Original source details coming soon.
How the weak beat the strong: intelligence, integrity, and journaling
Executive overview
Being outmatched in money, connections, or power is not a death sentence. Intelligence is the great equalizer — always available, always free. Wisdom, however, is not passive; it requires deliberate work.
The smart take from the strong.
The intelligence advantage
- Pete Carril's father taught: "The big strong guys are always taking from the smaller weaker guys — but the smart take from the strong."
- David used a sling against Goliath; Stoics outmaneuvered emperors and tyrants across centuries.
- Epictetus, a former slave, became the teacher of the wealthiest and most powerful.
- Stockdale won philosophical debates against his captors in the Hanoi Hilton.
- Wisdom requires stress and effort — the greatest fallacy is thinking you can get it easily.

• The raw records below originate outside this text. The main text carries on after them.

/-- 42_crt.md R108: CRT_EXP, each error in the rule's order, and the recombination of the two
exponentiations. -/
def Obligations.CrtExpFollowsItsRule : Prop :=
  decodeWord 0x00000005 = .ok .crtExp ∧
  ∀ (cfg : Config) (run : State → Outcome), RunsIn cfg .crtExp run →
  ∀ (s : State) (S : Snapshot) (K DPL DQL PL QL : Nat), s.pending = some S → K = lenOf S 0 →
    DPL = lenOf S 2 → DQL = lenOf S 3 → PL = lenOf S 4 → QL = lenOf S 5 →
    (¬ (LegalLen cfg K ∧ LegalLen cfg DPL ∧ LegalLen cfg DQL ∧ LegalLen cfg PL ∧ LegalLen cfg QL) →
      ∃ t, run s = .next t ∧ FailsWith s t 0x12) ∧
    (LegalLen cfg K → LegalLen cfg DPL → LegalLen cfg DQL → LegalLen cfg PL → LegalLen cfg QL →
      ¬ AllInDmem cfg [(addrOf S 0, K), (addrOf S 1, K), (addrOf S 2, DPL), (addrOf S 3, DQL),
        (addrOf S 4, PL), (addrOf S 5, QL), (addrOf S 6, PL)] →
      ∃ t, run s = .next t ∧ FailsWith s t 0x11) ∧
    (LegalLen cfg K → LegalLen cfg DPL → LegalLen cfg DQL → LegalLen cfg PL → LegalLen cfg QL →
      AllInDmem cfg [(addrOf S 0, K), (addrOf S 1, K), (addrOf S 2, DPL), (addrOf S 3, DQL),
        (addrOf S 4, PL), (addrOf S 5, QL), (addrOf S 6, PL)] →
      ∀ c dp dq p q qinv : List Byte, Operand s (addrOf S 1) K c → Operand s (addrOf S 2) DPL dp →
        Operand s (addrOf S 3) DQL dq → Operand s (addrOf S 4) PL p → Operand s (addrOf S 5) QL q →
        Operand s (addrOf S 6) PL qinv →
        ((os2ip p % 2 = 0 ∨ os2ip q % 2 = 0) →
          ∃ t, run s = .next t ∧ FailsWith s t 0x13) ∧
        (os2ip p % 2 = 1 → os2ip q % 2 = 1 → ∃ m1 m2 h : Nat,
          m1 = os2ip c ^ os2ip dp % os2ip p ∧ m2 = os2ip c ^ os2ip dq % os2ip q ∧ h < os2ip p ∧
          (h : Int) ≡ ((m1 : Int) - m2) * os2ip qinv [ZMOD os2ip p] ∧
          ∃ t, run s = .next t ∧
            (m2 + os2ip q * h < 256 ^ K →
              Succeeds s t (addrOf S 0) (i2osp (m2 + os2ip q * h) K)) ∧
            (256 ^ K ≤ m2 + os2ip q * h → FailsWith s t 0x17)))

/-- 43_mgf1.md R120, R118: MGF1, each error in the rule's order, and the mask, whose byte `j` is byte
`j mod hLen` of the digest of the seed and the counter `j / hLen` (R119). -/
def Obligations.Mgf1FollowsItsRule : Prop :=
  decodeWord 0x00000006 = .ok .mgf1 ∧
  ∀ (cfg : Config) (run : State → Outcome), RunsIn cfg .mgf1 run →
  ∀ (s : State) (S : Snapshot) (maskLen seedLen : Nat), s.pending = some S →
    maskLen = lenOf S 0 → seedLen = lenOf S 1 →
    (∀ code, HashFails cfg S code → ∃ t, run s = .next t ∧ FailsWith s t code) ∧
    ∀ e, HashOk cfg S e →
      (¬ AllInDmem cfg [(addrOf S 0, maskLen), (addrOf S 1, seedLen)] →
        ∃ t, run s = .next t ∧ FailsWith s t 0x11) ∧
      (AllInDmem cfg [(addrOf S 0, maskLen), (addrOf S 1, seedLen)] →
        ∀ seed : List Byte, Operand s (addrOf S 1) seedLen seed →
          ∃ t mask, run s = .next t ∧ mask.length = maskLen ∧
            (∀ j, j < maskLen → mask[j]? =
              (e.hash (seed ++ i2osp (j / S.hlen.toNat) 4))[j % S.hlen.toNat]?) ∧
            Succeeds s t (addrOf S 0) mask)

/-- 44_oaep.md R130, R127 to R129: OAEP_ENC with either seed source, each error in the rule's order,
and the encoded message; with S = 1 the seed is some string of hLen bytes, whatever the draw gives
(R131; log 7). -/
def Obligations.OaepEncFollowsItsRule : Prop :=
  decodeWord 0x00000007 = .ok (.oaepEnc false) ∧ decodeWord 0x00000107 = .ok (.oaepEnc true) ∧
  ∀ (rng : Bool) (cfg : Config) (run : State → Outcome), RunsIn cfg (.oaepEnc rng) run →
  ∀ (s : State) (S : Snapshot) (K mLen lLen hLen : Nat), s.pending = some S →
    K = lenOf S 0 → mLen = lenOf S 1 → lLen = lenOf S 2 → hLen = S.hlen.toNat →
    (∀ code, HashFails cfg S code → ∃ t, run s = .next t ∧ FailsWith s t code) ∧
    ∀ e, HashOk cfg S e →
      (¬ SepOk S → ∃ t, run s = .next t ∧ FailsWith s t 0x15) ∧
      (SepOk S → ¬ LegalLen cfg K → ∃ t, run s = .next t ∧ FailsWith s t 0x12) ∧
      (SepOk S → LegalLen cfg K → ¬ FitsCapacity S K mLen lLen →
        ∃ t, run s = .next t ∧ FailsWith s t 0x01) ∧
      (SepOk S → LegalLen cfg K → FitsCapacity S K mLen lLen →
        ¬ AllInDmem cfg ([(addrOf S 0, K), (addrOf S 1, mLen), (addrOf S 2, lLen)] ++
          if rng then [] else [(addrOf S 3, hLen)]) →
        ∃ t, run s = .next t ∧ FailsWith s t 0x11) ∧
      (SepOk S → LegalLen cfg K → FitsCapacity S K mLen lLen →
        AllInDmem cfg ([(addrOf S 0, K), (addrOf S 1, mLen), (addrOf S 2, lLen)] ++
          if rng then [] else [(addrOf S 3, hLen)]) →
        ∀ msg label : List Byte, Operand s (addrOf S 1) mLen msg →
          Operand s (addrOf S 2) lLen label →
          (rng = false → ∀ seed : List Byte, Operand s (addrOf S 3) hLen seed →
            ∃ t, run s = .next t ∧ (readByte t.dmem (addrOf S 0)) = some 0 ∧
              t.resLen.toNat = K ∧ Succeeds s t (addrOf S 0)
                (encoderEm e hLen (encoderDb e hLen (sepOf S) msg label K) seed K)) ∧
          (rng = true → ∃ seed : List Byte, seed.length = hLen ∧
            ∃ t, run s = .next t ∧ (readByte t.dmem (addrOf S 0)) = some 0 ∧
              t.resLen.toNat = K ∧ Succeeds s t (addrOf S 0)
                (encoderEm e hLen (encoderDb e hLen (sepOf S) msg label K) seed K)))

/-- 44_oaep.md R133, R127, R132: OAEP_DEC, each error in the rule's order, and the message after the
last separator of DB. -/
def Obligations.OaepDecFollowsItsRule : Prop :=
  decodeWord 0x00000008 = .ok .oaepDec ∧
  ∀ (cfg : Config) (run : State → Outcome), RunsIn cfg .oaepDec run →
  ∀ (s : State) (S : Snapshot) (K emLen hLen sepLen : Nat), s.pending = some S →
    K = addrOf S 2 → emLen = lenOf S 1 → hLen = S.hlen.toNat → sepLen = S.seplen.toNat →
    (∀ code, HashFails cfg S code → ∃ t, run s = .next t ∧ FailsWith s t code) ∧
    ∀ e, HashOk cfg S e →
      (¬ SepOk S → ∃ t, run s = .next t ∧ FailsWith s t 0x15) ∧
      (SepOk S → ¬ LegalLen cfg K → ∃ t, run s = .next t ∧ FailsWith s t 0x12) ∧
      (SepOk S → LegalLen cfg K → (K < emLen ∨ K < 2 * hLen + 1 + sepLen) →
        ∃ t, run s = .next t ∧ FailsWith s t 0x01) ∧
      (SepOk S → LegalLen cfg K → emLen ≤ K → 2 * hLen + 1 + sepLen ≤ K →
        ¬ AllInDmem cfg [(addrOf S 0, K - hLen - 1 - sepLen), (addrOf S 1, emLen)] →
        ∃ t, run s = .next t ∧ FailsWith s t 0x11) ∧
      (SepOk S → LegalLen cfg K → emLen ≤ K → 2 * hLen + 1 + sepLen ≤ K →
        AllInDmem cfg [(addrOf S 0, K - hLen - 1 - sepLen), (addrOf S 1, emLen)] →
        ∀ em : List Byte, Operand s (addrOf S 1) emLen em →
          ((∀ j, (((decoderDb e hLen em K).drop j).take sepLen ≠ sepOf S)) →
            ∃ t, run s = .next t ∧ FailsWith s t 0x16) ∧
          (∀ j, IsLastOccurrence (sepOf S) (decoderDb e hLen em K) j →
            ∃ t, run s = .next t ∧
              Succeeds s t (addrOf S 0) ((decoderDb e hLen em K).drop (j + sepLen))))

/-! ### All commands -/

/-- 60_exceptions.md R147, R151, 20_memory.md R72: with a command pending and every DMEM byte written,
every command completes. -/
def Obligations.EveryCommandCompletesOnWrittenDmem : Prop :=
  ∀ (cfg : Config) (i : Instr) (run : State → Outcome), RunsIn cfg i run →
  ∀ s : State, s.pending.isSome = true → AllWritten cfg s → ∃ t, run s = .next t

/-- 10_state.md R21, R36, 00_scope.md R14: the frame of every command: a completion changes no register
but STATUS.BUSY, STATUS.DONE, ERRCODE and RESLEN, and no DMEM byte outside the RESLEN bytes from
ARG0's address on; only OAEP_ENC with S = 1 uses a draw. -/
def Obligations.CommandFrame : Prop :=
  ∀ (cfg : Config) (i : Instr) (run : State → Outcome), RunsIn cfg i run →
  ∀ (s t : State) (S : Snapshot), s.pending = some S → run s = .next t →
    RegsKept s t ∧ t.busy = false ∧ t.done = true ∧ t.pending = none ∧
    (∀ a, (a < addrOf S 0 ∨ addrOf S 0 + t.resLen.toNat ≤ a) →
      readByte t.dmem a = readByte s.dmem a) ∧
    t.drawCount = if i = .oaepEnc true then s.drawCount + 1 else s.drawCount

Writing outside your comfort zone
- Ryan's book Conspiracy was a deliberate departure — a reported narrative about Peter Thiel bringing down Gawker, unlike his philosophy titles.
- Marcus Aurelius practiced holding reins with his non-dominant hand; the same impulse drove the project.
- Attempting something different makes you better even if it doesn't fully work.
- Pushing the boundaries of your medium matters; otherwise you repeat yourself.
Keeping your word: the story of Regulus
- Roman general Regulus was captured, then sent back to Rome to negotiate peace on the promise he'd return if talks failed.
- He advised Rome not to accept the peace deal — then returned to his captors anyway, knowing they'd kill him.
- He wasn't legally obligated to return; he returned because he said he would.
- Trust in negotiations and institutions depends on individuals choosing integrity even when it costs them.
- One person breaking a norm for personal convenience creates a feedback loop that corrodes the whole system.
Journaling as a practice
- Don't treat journaling as a chore requiring daily completion — write when it feels useful.
- Prompted journals lower the barrier: answering a question feels less daunting than filling blank pages.
- The "one line a day" journal compounds over five years into a vivid record of where you were each day.
- The main benefit is immediate: getting thoughts out of your head and onto the page.
- Writing something down often reveals it was less threatening than it felt — or lets you skip saying it to someone else.